Every Teacher Left Behind

I recently read a blog post praising Pinellas school board, in Florida, for banning teachers from communicating with students via Facebook and Twitter. I myself do not agree with this ruling.

I know teachers that hold test review sessions on Twitter. This gives students a chance to talk about the upcoming test with the teacher as well as other students. They can ask questions, review vocabulary, and prepare for a test. This happens with students being anywhere and the teacher being at home.

I know teachers that shout out the day’s events at school and share pictures on Facebook. Students and parents can comment and tell how much they enjoyed the event or being able to see what goes on at school when the child comes home and says, “nothing happened at school today”.
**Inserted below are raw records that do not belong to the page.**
-- ==== Sys2Proof/Machine/Core.lean ====
section
/-! DEFINITION. The machine behind the host's interface. -/

def Sys2Proof.core : Host.Core :=
  { State := Sys2Proof.Machine.State, Fault := Sys2Proof.Machine.Fault,
    Refusal := Sys2Proof.Machine.Refusal, step := Sys2Proof.Machine.step,
    reset := Sys2Proof.Machine.State.reset }
end

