/-- Settles O30: whatever the number of steps, as many waiting rounds change the Transport port only. -/
theorem waitCanHang : Obligations.WaitCanHang := by
  intro s hf hw n
  obtain ⟨tr, hrun, -⟩ := run_waiting (k := n) hf fun j _ => hw j
  exact ⟨{ s with transport := tr }, hrun, hf, rfl, rfl, rfl, rfl⟩

/-- Settles O57, by how the round went: a timeout returns 5, a waiting round stays in the wait, and an exception of code
0 is what the premise excludes. -/
theorem codeZeroMeansSuccess : Obligations.CodeZeroMeansSuccess := by
  intro s t hf hnz h hidle hcode
  rw [step_await hf] at h
  rcases pollRound_cases s with ⟨-, ht⟩ | ⟨-, -, ht⟩ | ⟨r, -, hp, hx, ht⟩ | ⟨r, w, ha, hp, hx, -, ht⟩ |
    ⟨r, -, -, -, -, ht⟩ <;> rw [ht] at h <;> cases h
  · cases hcode
  · cases hf.symm.trans hidle
  · exact absurd hcode (hnz 0 r hp hx)
  · have hround : s.transport.nextRound.1 = ⟨true, some r⟩ := by rw [← ha, ← hp]
    exact ⟨r, hround, hx⟩

/-- Settles O11: `Idle` with no command at the port, so O9 says the machine stays there. -/
theorem resetLeavesTheEngineIdle : Obligations.ResetLeavesTheEngineIdle :=
  ⟨rfl, rfl, rfl, rfl, idleWithoutCommandStays State.reset rfl rfl⟩

/-- Settles O56: the end O22 gives every exception, at code 0. -/
theorem zeroExceptionLooksLikeSuccess : Obligations.ZeroExceptionLooksLikeSuccess := by
  intro s r rs hf hr hx hcode
  have hstep := exceptionEndsTheCommand s r rs hf hr hx
  rw [hcode] at hstep
  exact ⟨_, hstep, rfl, rfl, rfl, rfl⟩

end Sys2Proof.Machine
end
Students are starting to think that you can say whatever you want online and no one with see it. I know teachers that are friends with students and they go straight to them saying, “Did you see what so and so said about that teacher?” The teacher can then report that to administration and get the situation taken care of.

I feel that the Pinellas school board does not know what they just did. They did point out that teachers do inappropriate things online, but by banning all teachers from resources is cutting off what some teachers are starting to do. If you are having issues with a teacher doing inappropriate things, ban them.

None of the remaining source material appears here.